Определяющий момент, однако, наступил чуть позже. Они оказались в старом холле, где висел замечательный гобелен с единорогом, и остановились, чтобы полюбоваться им.
– Это поистине красиво, – восхитился полковник Вальтер. – Жемчужина в идеальной оправе. Гобелен всегда находился в замке?
Роланд припомнил обстоятельства, при которых покойный отец купил шпалеру, и его осенила идея.
– На самом деле, – сказал он, быстро перекраивая факты, – этот гобелен приобрел мой отец. За него просили довольно большую сумму, но отцу стало известно, что, если он не купит шпалеру, она достанется еврею. Поэтому он заплатил. – Роланд посмотрел на полковника. – Нам казалось, что этому единорогу место здесь.
– Ага. – Полковник Вальтер одобрительно кивнул. – Благое дело.
Шарли отметил, что двое штабных офицеров слегка расслабились.
Обед прошел в приятной обстановке. Немцы вели себя исключительно корректно, и тем не менее было очевидно, что семью де Синь они уже отнесли к числу тех, кого Германия хотела бы привлечь на свою сторону.
Когда они уезжали, Роланд счел возможным выразить надежду, что его известят заранее, если армия решит занять замок.

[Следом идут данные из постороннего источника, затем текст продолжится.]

/-! ## Requests -/

/-- The state in which a request acts: its place is occupied and the receive side is HUNTING. -/
def State.took (s : State) (tag code : Byte) : State :=
  s.setIface { s.iface with rx := none, buffer := s.iface.buffer ++ [⟨tag, code⟩] }

/-- A request that is taken acts in one event, and its reply waits at the tail (R168, R170). -/
theorem event_request (tag code : Byte) (act : State → Answer) {s : State} (h : s.takes) :
    event (frameRequest tag code act) s =
      .next ((act (s.took tag code)).state.reply
        { tag := tag, request := code, code := (act (s.took tag code)).code,
          values := (act (s.took tag code)).values }).arbitrate := by
  obtain ⟨h1, h2, h3⟩ := h
  rw [event_alive _ h1]
  have hp : s.hunt.iface.resetPending ≠ true := by simp [State.hunt, h2]
  have hb : ¬ Config.bufferPlaces ≤ s.hunt.iface.buffer.length := by
    simp only [State.hunt, State.setIface_iface]; omega
  unfold frameRequest takeRequest
  rw [if_neg hp, if_neg hb]
  rfl

/-- A request that does not touch the interface leaves it answered. -/
theorem event_request_answered (tag code : Byte) (act : State → Answer) {s : State} (h : s.takes)
    (hi : (act (s.took tag code)).state.iface = (s.took tag code).iface) :
    event (frameRequest tag code act) s =
      .next { (act (s.took tag code)).state with
              iface := s.iface.answered tag code (act (s.took tag code)).code (act (s.took tag code)).values } := by
  rw [event_request tag code act h]
  show Host.Outcome.next (State.setIface _ (Interface.arbitrate _)) = _
  simp only [State.reply, State.setIface_iface, hi]
  rfl

/-- While a requested reset is pending, a request frame only leaves the receive side HUNTING (R173). -/
theorem event_request_pending (tag code : Byte) (act : State → Answer) {s : State} (h : s.inReset = none)
    (hp : s.iface.resetPending = true) : event (frameRequest tag code act) s = .next s.hunt.arbitrate := by
  rw [event_alive _ h]
  simp [frameRequest, takeRequest, State.hunt, hp]

/-- With all places occupied the frame's tag joins the busy list, when it has room (R167). -/
theorem event_request_busy (tag code : Byte) (act : State → Answer) {s : State} (h : s.inReset = none)
    (hp : s.iface.resetPending = false) (hf : Config.bufferPlaces ≤ s.iface.buffer.length)
    (hb : s.iface.busy.length < Config.busyPlaces) :
    event (frameRequest tag code act) s =
      .next (s.setIface { s.iface with rx := none, busy := s.iface.busy ++ [⟨tag, code⟩] }).arbitrate := by
  rw [event_alive _ h]
  simp [frameRequest, takeRequest, State.hunt, hp, hf, hb, State.setIface]

@[simp] theorem parsed_some {α : Type} (parse : List Byte → Option α) (act : α → State → Answer) {p : List Byte}
    {f : α} (h : parse p = some f) (s : State) : parsed parse act p s = act f s := by
  simp [parsed, h]

/-- A payload that cannot be read is answered MALFORMED and changes nothing (R168). -/
theorem parsed_none {α : Type} (parse : List Byte → Option α) (act : α → State → Answer) {p : List Byte}
    (h : parse p = none) (s : State) : parsed parse act p s = refuse .malformed s := by
  simp [parsed, h]

/-- A request about one leg acts on it, or is refused OUT-OF-RANGE. -/
theorem withLeg_some {n : Nat} {l : LegId} (h : Quad.ofNat? n = some l) (act : LegId → State → Answer) (s : State) :
    withLeg n act s = act l s := by
  simp [withLeg, h]

theorem withLeg_none {n : Nat} (h : Quad.ofNat? n = none) (act : LegId → State → Answer) (s : State) :
    withLeg n act s = refuse .outOfRange s := by
  simp [withLeg, h]

/-- The blocks other than the interface, as a request finds them. -/
theorem State.took_frame (s : State) (tag code : Byte) :
    (s.took tag code).roster = s.roster ∧ (s.took tag code).candidates = s.candidates
      ∧ (s.took tag code).legs = s.legs ∧ (s.took tag code).meter = s.meter ∧ (s.took tag code).bias = s.bias
      ∧ (s.took tag code).rail = s.rail ∧ (s.took tag code).params = s.params
      ∧ (s.took tag code).boundaries = s.boundaries ∧ (s.took tag code).inReset = s.inReset
      ∧ (s.took tag code).pending = s.pending := ⟨rfl, rfl, rfl, rfl, rfl, rfl, rfl, rfl, rfl, rfl⟩

@[simp] theorem State.took_leg (s : State) (tag code : Byte) (l : LegId) : (s.took tag code).leg l = s.leg l := rfl
@[simp] theorem State.took_record (s : State) (tag code : Byte) (l : LegId) (d : Nat) :
    (s.took tag code).record l d = s.record l d := rfl
@[simp] theorem State.took_rosterEntry (s : State) (tag code : Byte) (t : FactoryTag) :
    (s.took tag code).rosterEntry t = s.rosterEntry t := rfl
@[simp] theorem State.took_candidate (s : State) (tag code : Byte) (t : FactoryTag) :
    (s.took tag code).candidate t = s.candidate t := rfl

/-! ## Tables -/

/-- The lowest free place of a table is free, and every place before it is in use. -/
theorem firstFree_spec {α : Type} {t : List (Option α)} {i : Nat} (h : firstFree t = some i) :
    t[i]? = some none ∧ ∀ j, j < i → ∃ a, t[j]? = some (some a) := by
  induction t generalizing i with
  | nil => simp [firstFree] at h
  | cons x xs ih =>
    cases x with
    | none =>
      simp [firstFree] at h
      subst h
      simp
    | some a =>
      simp only [firstFree, Option.map_eq_some_iff] at h
      obtain ⟨k, hk, rfl⟩ := h
      obtain ⟨h1, h2⟩ := ih hk
      refine ⟨by simpa using h1, ?_⟩
      intro j hj
      cases j with
      | zero => exact ⟨a, rfl⟩
      | succ j => simpa using h2 j (by omega)

/-- A table has no free place exactly when every place is in use. -/
theorem firstFree_none {α : Type} {t : List (Option α)} : firstFree t = none ↔ ∀ x ∈ t, x.isSome = true := by
  induction t with
  | nil => simp [firstFree]
  | cons x xs ih =>
    cases x with
    | none => simp [firstFree]
    | some a => simp [firstFree, ih]

theorem findTag_spec {tag : FactoryTag} {t : List (Option RosterEntry)} {k i : Nat} {e : RosterEntry}
    (h : findTag tag k t = some (i, e)) : k ≤ i ∧ t[i - k]? = some (some e) ∧ e.tag = tag := by
  induction t generalizing k with
  | nil => simp [findTag] at h
  | cons x xs ih =>
    cases x with
    | none =>
      obtain ⟨h1, h2, h3⟩ := ih (k := k + 1) h
      refine ⟨by omega, ?_, h3⟩
      have : i - k = (i - (k + 1)) + 1 := by omega
      rw [this]; simpa using h2
    | some f =>
      simp only [findTag] at h
      split at h
      · rename_i hf
        cases h
        simp [hf]
      · obtain ⟨h1, h2, h3⟩ := ih (k := k + 1) h
        refine ⟨by omega, ?_, h3⟩
        have : i - k = (i - (k + 1)) + 1 := by omega
        rw [this]; simpa using h2

/-- The entry found by its tag is in use at its index and holds the tag. -/
theorem State.rosterEntry_spec {s : State} {tag : FactoryTag} {i : Nat} {e : RosterEntry}
    (h : s.rosterEntry tag = some (i, e)) : s.rosterAt i = some e ∧ e.tag = tag := by
  obtain ⟨-, h2, h3⟩ := findTag_spec h
  refine ⟨?_, h3⟩
  simp only [Nat.sub_zero] at h2
  simp [State.rosterAt, h2]

/-- No entry in use holds a tag that is not found. -/
theorem findTag_none {tag : FactoryTag} {t : List (Option RosterEntry)} {k : Nat} (h : findTag tag k t = none) :
    ∀ e, some e ∈ t → e.tag ≠ tag := by
  induction t generalizing k with
  | nil => simp
  | cons x xs ih =>
    cases x with
    | none =>
      intro e he
      simp at he
      exact ih (k := k + 1) h e he
    | some f =>
      simp only [findTag] at h
      split at h
      · simp at h
      · rename_i hf
        intro e he
        simp at he
        rcases he with rfl | he
        · exact hf
        · exact ih h e he

/-! ## The roster and the candidates -/

@[simp] theorem State.setRosterAt_roster (s : State) (i : Nat) (e : Option RosterEntry) :
    (s.setRosterAt i e).roster = s.roster.set i e := rfl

– Конечно, – ответил Вальтер и улыбнулся. – Берегите гобелен.
Шарли практически не сомневался, что больше их семью оккупанты не побеспокоят.
Все еще с тростью, но в остальном вполне здоровый, в воскресенье Шарли отправился к Луизе. В ее квартире он не был с прошлой осени, а в последний раз они виделись, когда Луиза навещала его в госпитале. Это случилось лишь однажды, потому что она опасалась встретиться с кем-нибудь из его семьи.
Под мышкой – так, чтобы всем было видно, – он держал книгу Селина, любимчика французских реакционеров. Антисемитизм этого автора внушал трепет даже нацистам.
Ознакомительная версия.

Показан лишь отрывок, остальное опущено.